Known Group Validity
Known group validity assesses whether AFEQT can discriminate between groups that are known to be clinically different.20 AFEQT Overall scores at baseline were evaluated and compared between patients grouped according to physicians' clinical evaluation of symptom severity at baseline. Physicians' clinical assessment of their patients' AF symptoms was explicitly collected on the case report forms in the following categories: asymptomatic, mild, moderate, and severe. We hypothesized that patients with more severe AF symptoms would have worse health status as indicated by lower AFEQT Overall scores. We also compared AFEQT scores of patients who had AF symptoms within versus greater than 4 weeks from baseline. This was used as an additional estimate of the association between the severity of symptoms, assuming that more recent episodes of AF would be considered by patients to be more severe than more remote episodes, with the hypothesis that patients who reported AF symptoms within the past 4 weeks would have lower Overall AFEQT scores than those who had AF symptoms >4weeks before completing AFEQT.
The responsiveness of an instrument is its ability to detect clinically meaningful changes in a patient's health status over time. Changes in AFEQT Overall and domain scores as well as other instruments' scores from baseline to month 3 in group 2 and 3 patients were used to evaluate responsiveness to change over time.

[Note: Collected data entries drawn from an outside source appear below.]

/-- Settles O37: `exec` answers what `refusalOf` says, read once for a refusal and once for none. -/
theorem refusalsAreExactlyTheListed : Obligations.RefusalsAreExactlyTheListed := by
  intro i s hl
  have hanswers := exec_answersAs i hl
  refine ⟨fun why hwhy => ?_, fun hnone => ?_⟩
  · rwa [hwhy] at hanswers
  · rwa [hnone] at hanswers

/-- No reason of 60_exceptions R116 is a want of meaning. -/
theorem refusalOf_ne_notModelled (i : Instr) (s : State) (mnemonic : String) :
    refusalOf i s ≠ some (.notModelled mnemonic) := by
  unfold refusalOf
  split
  · simp
  · split <;> split_ifs <;> simp

/-- A first check passes and the rest names nothing. -/
theorem ite_some_eq_none_iff {α : Type} {p : Prop} [Decidable p] {a : α} {o : Option α} :
    (if p then some a else o) = none ↔ ¬p ∧ o = none := by
  by_cases h : p <;> simp [h]

/-- Nothing is refused exactly where the host keeps its duties (60_exceptions R116, R122). -/
theorem refusalOf_eq_none_iff {i : Instr} (hi : i.isHost = true) (s : State) :
    refusalOf i s = none ↔ i.wellFormed = true ∧ (isConfigure i = true ↔ s.phase = .unconfigured) := by
  cases i with
  | configure columns lines font =>
    cases hp : s.phase <;> simp [refusalOf, Instr.isHost, Instr.wellFormed, isConfigure, hp, linesLegal_iff]
  | createChar slot rows =>
    simp [refusalOf, Instr.isHost, Instr.wellFormed, isConfigure, ite_some_eq_none_iff, and_comm]
  | print buffer size =>
    simp [refusalOf, Instr.isHost, Instr.wellFormed, isConfigure, ite_some_eq_none_iff, printLegal,
      Nat.one_le_iff_ne_zero, and_comm]
  | clear | home | setCursor | displayOn | displayOff | cursorOn | cursorOff | blinkOn | blinkOff | scrollLeft
  | scrollRight | leftToRight | rightToLeft | autoscrollOn | autoscrollOff | backlightOn | backlightOff =>
    simp [refusalOf, Instr.isHost, Instr.wellFormed, isConfigure]
  | _ => cases hi

/-- A host operation that answers a next state leaves the block ready (10_state R25). -/
theorem phase_ready_of_exec_next {i : Instr} {s t : State} (hi : i.isHost = true) (h : exec i s = .next t) :
    t.phase = .ready := by
  obtain ⟨-, -, -, -, -, -, hkeep⟩ := onlyTheNamedOperationsWriteARegister i s t h
  cases exec_effect h with
  | configure => rfl
  | control _ _ hr | mode _ _ hr | backlight _ _ hr | send _ _ hr => exact hkeep hr
  | internal _ hn => cases hi.symm.trans hn

/-- A code that selects nothing is refused (60_exceptions R116 (7)). -/
theorem step_of_decode_error {s : State} {r : Request} {rest : List Request} {e : DecodeError}
    (hp : s.program = r :: rest) (hd : decodeOpSelect r = .error e) : step s = .refused .badOpSelect := by
  simp [step, fetch, hp, hd]

/-- Settles O49: a code that selects nothing is refused, and for an operation the host's duties are that `refusalOf`
names nothing, which decides what the step answers. -/
theorem waitingRequestCompletesExactlyWhenPermitted : Obligations.WaitingRequestCompletesExactlyWhenPermitted := by
  intro s r rest hs hp permitted
  cases hd : decodeOpSelect r with
  | error e =>
    refine ⟨fun ⟨i, hi, _⟩ => ?_, fun _ => ⟨_, step_of_decode_error hp hd, nofun⟩⟩
    cases hd.symm.trans hi
  | ok i =>
    have hhost := isHost_of_decodeOpSelect hd
    have hstep : step s = exec i (s.withProgram rest) := stepRunsTheDecodedOperation s r rest i hp hd
    obtain ⟨hrefused, hnext⟩ := refusalsAreExactlyTheListed i (s.withProgram rest) fun hr => (hs.registers hr).lineCount
    have hpermitted : permitted ↔ refusalOf i (s.withProgram rest) = none := by
      simp [permitted, hd, refusalOf_eq_none_iff hhost]
    rw [hpermitted, hstep]
    refine ⟨fun hnone => ?_, fun hsome => ?_⟩
    · obtain ⟨t, ht⟩ := hnext hnone
      obtain ⟨-, hprogram, -⟩ := onlyTheNamedOperationsWriteARegister i _ t ht
      exact ⟨t, ht, phase_ready_of_exec_next hhost ht, hprogram⟩
    · obtain ⟨why, hwhy⟩ := Option.ne_none_iff_exists'.mp hsome
      exact ⟨why, hrefused why hwhy, fun m hm => refusalOf_ne_notModelled i _ m (hm ▸ hwhy)⟩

A variety of responsiveness statistics are available.21 We selected effect size as a measure of the change in instruments' scores within each group and calculated it for all questionnaires. To calculate the effect size, the change in mean scores for each instrument was divided by the standard deviation (SD) of mean scores at baseline for that instrument, an approach recommended for quantifying the magnitude and meaning of changes in health status measures.22 As a benchmark for the interpretation of the effect sizes, we used the Cohen approach of defining effect sizes of 0.2, 0.5, and 0.8 as indicative of small, moderate, and large clinical changes.23 A series of paired t tests were conducted to compare changes in scores for all questionnaires.
Handling of Missing Data
Missing value calculations of summary scores were addressed according to the directions of the authors of each instrument. For AFEQT, at least 50% of completed responses for each domain are required to calculate a meaningful score. Throughout all analyses, probability values of less than 0.05 were considered statistically significant. All reported probability values were based on 2-tailed tests. All statistical analyses were performed with the SAS systems version 9.1 (Cary, NC.).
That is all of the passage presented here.